Closed MarsJacobs closed 3 years ago
Hi, the results of top row in table 6 come only from the KD loss(both intermediate layers and logit), just as the paper or the code shows. And this produced the best results in our experiment. '-Trm' means we train the ternary model with the distillation loss of logit and this is just to show the effectiveness of KD, compared with '-Trm-logits'. Thanks for your attention!
Thanks for your kind reply! Would it be okay if I ask one more question regarding this?
Is there any specific reason for using only KD Loss? (just because using KD Loss solely has better performance than using KD Loss and GT Label Loss?)
Using only KD Loss is just the experience come from tinybert, and in our experiment adding GT Label Loss does not contribute to the final result. But I'm not saying that adding GT Label Loss is useless, there might be something to explore that we didn't.
Thanks for your reply!
Hi, Thanks for this great source code. It really helps me a lot!

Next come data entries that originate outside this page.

/-- R27, R54, R224, R287, R288, R289, R290, R297 to R300: what a matrix tile does of itself. A port fills the target of its oldest binding
record by record, record i giving words 16i to 16i + 15 of the image; step records reach the sequence port in order; a firing begins when its
registers are ready, lasts as its format, columns and LEVEL say, and writes its accumulator; when it completes it counts as reader 0 of its
operands, its length is a sample, and a TRACE operation posts; a step record that never fires is removed, and one that may not fire traps;
mzero clears its accumulator, and a drain sends its rows one record at a time, each with its columns in the output format and the next ord of
the tile, and its token after them.
Where the spec leaves the choice, it is the model's (logs 63, 64). -/
def Obligations.MatrixTileActs : Prop :=
  ∀ (s : State) (l : Launch) (inst x y : Nat), s.launch? inst = some l → l.acts = true →
    let t := l.mtile x y
    let u := l.unit x y 12
    let moves := fun (s : State) => s.modLaunch inst fun l => { l with lastMove := s.now }
    let trapped := fun (r : Record) (c : Cause) (d : DWord) =>
      ((s.modMtile inst x y fun t => { t with latch := none }).modUnit inst x y 12 fun u => { u with held := true }).raise inst
        (trapAt u x y 12 r c d 0 .item)
    let opens := ∀ rt ∈ l.routesOf x y 12 0, l.canAccept rt = true
    (∀ port r rest, port < 4 → u.port port = r :: rest → r.isToken = true → exec (.operandPortFill inst x y port) s =
      .next (moves (s.modUnit inst x y 12 fun u => u.pop port))) ∧
    (∀ port r rest b bs, port < 4 → u.port port = r :: rest → r.isToken = false → t.binds[port]? = some (b :: bs) →
      let g := t.target b.target
      (g.state = .empty ∨ (g.state = .filling ∧ g.filler = some (.port port)) → ∃ g' v, exec (.operandPortFill inst x y port) s = .next v ∧
        v = (moves (s.modUnit inst x y 12 fun u => u.pop port)).modMtile inst x y (fun t => t.take port b bs r) ∧
        g'.shape = g.shape ∧ g'.gen = g.gen ∧
        (SMap.wf 0 g.data = true → g.taken < targetRecords b.target g → ∀ i, SMap.getD g'.data i 0 =
          if 16 * g.taken ≤ i ∧ i < 16 * g.taken + 16 then r.at (i - 16 * g.taken) else SMap.getD g.data i 0) ∧
        (g.taken + 1 = targetRecords b.target g → g'.state = .full ∧ g'.poisoned = (r.ctl.poison || (g.taken != 0 && g.tainted)) ∧ g'.readers = b.readers ∧ g'.maskMode = b.mask ∧
          t.take port b bs r = { t.setTarget b.target g' with binds := t.binds.setIfInBounds port bs }) ∧
        (g.taken + 1 ≠ targetRecords b.target g → g'.state = .filling ∧ g'.filler = some (.port port) ∧ g'.taken = g.taken + 1 ∧
          g'.poisoned = g.poisoned ∧ g'.tainted = (r.ctl.poison || (g.taken != 0 && g.tainted)) ∧
          t.take port b bs r = t.setTarget b.target g')) ∧
      (g.state = .full ∨ (g.state = .filling ∧ g.filler ≠ some (.port port)) → exec (.operandPortFill inst x y port) s = .next s)) ∧
    (∀ r rest, u.open_ = true → u.held = false → t.latch = none → u.port 4 = r :: rest →
      let arrived := (s.setLaunch inst { (l.setUnit x y 12 (u.pop 4)).setMtile x y
        { t with latch := some (r, t.arrived), arrived := t.arrived + 1 } with lastMove := s.now })
      exec (.stepRecordArrival inst x y) s = .next (arrived.removeEmptyStep inst x y)) ∧
    (∀ r n, t.latch = some (r, n) → t.firing = none → (r.isToken = true ∨ (r.at 3).getLsbD 4 = true ∨ firingOp u = none) →
      (firingOp u = none ∨ (breakpoint u r).isSome = true) →
      s.removeEmptyStep inst x y = s.setLaunch inst { l.setMtile x y { t with latch := none } with drops := l.drops + 1, lastMove := s.now }) ∧
    (∀ r0 n o k, t.latch = some (r0, n) → t.firing = none → firingOp u = some (o, k) → u.held = false → breakpoint u r0 = none →
      exec (.firingBegin inst x y) s = .next (trapped r0 .brk 0)) ∧
    (∀ r n, t.latch = some (r, n) → t.firing = none → u.held = false →
      (firingOp u = none ∨ ((r.isToken = true ∨ (r.at 3).getLsbD 4 = true) ∧ breakpoint u r = some r)) →
      exec (.firingBegin inst x y) s = .next (s.setLaunch inst { l.setMtile x y { t with latch := none } with
        drops := l.drops + 1, lastMove := s.now })) ∧
    (∀ r0 r n o k a b c v, t.latch = some (r0, n) → t.firing = none → firingOp u = some (o, k) → u.held = false → breakpoint u r0 = some r →
      r.isToken = false → (r.at 3).getLsbD 4 = false →
      a = (o.a ^^^ (r.at 4).extractLsb' 0 3).toNat → b = (o.b ^^^ (r.at 4).extractLsb' 4 3).toNat → c = (o.d ^^^ (r.at 4).extractLsb' 8 2).toNat →
      v = (match k with | .msca v _ => (v ^^^ (r.at 4).extractLsb' 12 2).toNat | _ => 4) →
      (t.target a).ready = true → (t.target b).ready = true → (v < 4 → (t.target (8 + v)).ready = true) → t.accFree c n = true →
      let fits := a ≠ b ∧ shapeFmt (t.target a).shape = o.fmt ∧ shapeFmt (t.target b).shape = o.fmt ∧
        shapeCols (t.target a).shape = shapeCols (t.target b).shape
      let strict := u.strict = true ∧ o.fmt = .t2
      let at_ := fun (n i k : Nat) => BitVec.ofNat 64 (n + 2 ^ 8 * i + 2 ^ 16 * k + 2 ^ 31)
      (fits → (strict → (t.target a).badCode = none ∧ (t.target b).badCode = none) → exec (.firingBegin inst x y) s =
        .next (moves (s.modMtile inst x y fun t => { t with
          latch := none, firing := some { step := r, number := n, a := a, b := b, c := c, v := v, written := false,
                                          length := firingLength o.fmt (shapeCols (t.target a).shape) s.level.toNat } }))) ∧
      (∀ i k, fits → strict → (t.target a).badCode = some (i, k) → exec (.firingBegin inst x y) s = .next (trapped r0 .format (at_ a i k))) ∧
      (∀ i k, fits → strict → (t.target a).badCode = none → (t.target b).badCode = some (i, k) →
        exec (.firingBegin inst x y) s = .next (trapped r0 .format (at_ b i k))) ∧
      (¬ fits → exec (.firingBegin inst x y) s = .next (trapped r0 .bound
        (BitVec.ofNat 64 (o.a.toNat + 8 * o.b.toNat + 256 * (Fmt.code o.fmt).toNat + 2 ^ 31))))) ∧
    (∀ g, t.firing = some g → g.written = true →
      let once := fun (t : MatrixTile) (n : Nat) => t.setTarget n (t.target n).readOnce
      let v := s.modMtile inst x y fun t =>
        { (if g.v < 4 then once (once (once t g.a) g.b) (8 + g.v) else once (once t g.a) g.b) with firing := none }
      let w := if u.traces then v.tracePost (l.dieOf x y) u g.step.ctl.ord else v
      exec (.firingComplete inst x y) s = .next
        ((moves (w.sample (l.dieOf x y) 8 l.record.space (BitVec.ofNat 32 g.length))).removeEmptyStep inst x y)) ∧
    (∀ fmt columns level, level < 8 →
      let block := match fmt with
        | .fp32 => 8
        | .fp16 | .bf16 => 64
        | .e5m2 | .e4m3 | .s8 | .n8 | .e8m0 => 128
        | .e3m2 | .e2m3 | .e2m1 | .s4 | .n4 => 256
        | .s2 | .t2 => 512
      let cycles := 64 * ((columns + block - 1) / block)
      cycles * 8 ≤ firingLength fmt columns level * (8 - level) ∧
        firingLength fmt columns level * (8 - level) < cycles * 8 + (8 - level)) ∧
    (∀ (g : TileReg), g.state = .full → 0 < g.readers.toNat →
      let left := if g.maskMode then g.readers &&& 0xFFE else g.readers - 1
      g.readOnce = { g with readers := left, state := if left = 0 then .empty else .full }) ∧
    (∀ i c, t.nextCmd false = some (i, c) → (∀ d, t.drain = some d → d.acc ≠ c.acc) → exec (.mzeroAct inst x y) s =
      .next (s.modMtile inst x y fun t =>
        { t with cmds := t.cmds.eraseIdx i, accs := t.accs.setIfInBounds c.acc { data := [], poisoned := false } })) ∧
    (∀ i c, t.drain = none → t.nextCmd true = some (i, c) → c.token = false →
      let first := (c.w0.extractLsb' 0 8).toNat
      let count := (c.w0.extractLsb' 8 8).toNat
      exec (.mdrainAct inst x y) s = .next (s.modMtile inst x y fun t => { t with
        cmds := t.cmds.eraseIdx i
        drain := if count = 0 then none else some { acc := c.acc, fmt := c.fmt, row := first, rowEnd := first + count, part := 0,
                                                     blk := c.w0.extractLsb' 16 8, integer := u.integerFiring } })) ∧
    (∀ d, t.drain = some d → opens → ∃ v, s.depart inst x y 12 [out0 (drainRecord l t d)] t.resultOrd = some v ∧
      exec (.mdrainAct inst x y) s = .next (v.modMtile inst x y fun t => { t with resultOrd := t.resultOrd + 1, drain := d.next })) ∧
    (∀ d : Drain, let n := if d.fmt = 0 then 16 else if d.fmt = 1 ∨ d.fmt = 2 then 32 else 64
      let acc := t.accs[d.acc]?.getD { data := [], poisoned := false }
      let r := drainRecord l t d
      (∀ i, i < n → let w := SMap.getD acc.data (d.row * 128 + d.part * n + i) 0
        r.element 0 (512 / n) i = if d.fmt = 0 then w.toNat
          else convert (Fmt.ofCode d.fmt) .rne true 0 (if d.integer then Val.ofInt w.toInt else Fmt.value .fp32 w.toNat) % 2 ^ (512 / n)) ∧
      r.ctl = { blk := d.blk, ret0 := 0, ret1 := 0, bud := budOf l.record.budget, eos := false, p := false, poison := acc.poisoned,
                trapped := false, ord := t.resultOrd } ∧
      (d.part + 1 < 128 / n → d.next = some { d with part := d.part + 1 }) ∧
      (128 / n ≤ d.part + 1 → d.row + 1 < d.rowEnd → d.next = some { d with row := d.row + 1, part := 0 }) ∧
      (128 / n ≤ d.part + 1 → d.rowEnd ≤ d.row + 1 → d.next = none)) ∧
    (∀ i c, t.drain = none → t.nextCmd true = some (i, c) → c.token = true → opens →
      let r := Record.zero (sourceRcw c.blk l.record.budget true false t.resultOrd)
      ∃ v, s.depart inst x y 12 [out0 r] t.resultOrd = some v ∧ exec (.mdrainAct inst x y) s =
        .next (v.modMtile inst x y fun t => { t with resultOrd := t.resultOrd + 1, cmds := t.cmds.eraseIdx i }))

While I'm studying the TernaryBERT with Paper and this source code, I have a question about KD Training Loss. In Paper Algorithm1, It says that when compute the gradient, It only uses Distillation Loss, not the Distillation Loss + GT Label Cross Entropy Loss.
And also in source code, there is only KD loss which is used for backward. https://github.com/huawei-noah/Pretrained-Language-Model/blob/54ca698e4f907f32a108de371a42b76f92e7686d/TernaryBERT/quant_task_glue.py#L363-L392
Does TernaryBERT only use KD loss and not using ground truth label as training objective?
In Paper's Ablation Study, bottom row performance (-Trm-Logits) means It uses GT label Loss. Then would it be possible to say that TernaryBERT top row means It uses all three losses(Trm, Logits and GT Label)?
I'm little confused which loss should I use while reproducing TernaryBERT performance. It would be very helpful if you could answer my question.
Thanks in advance!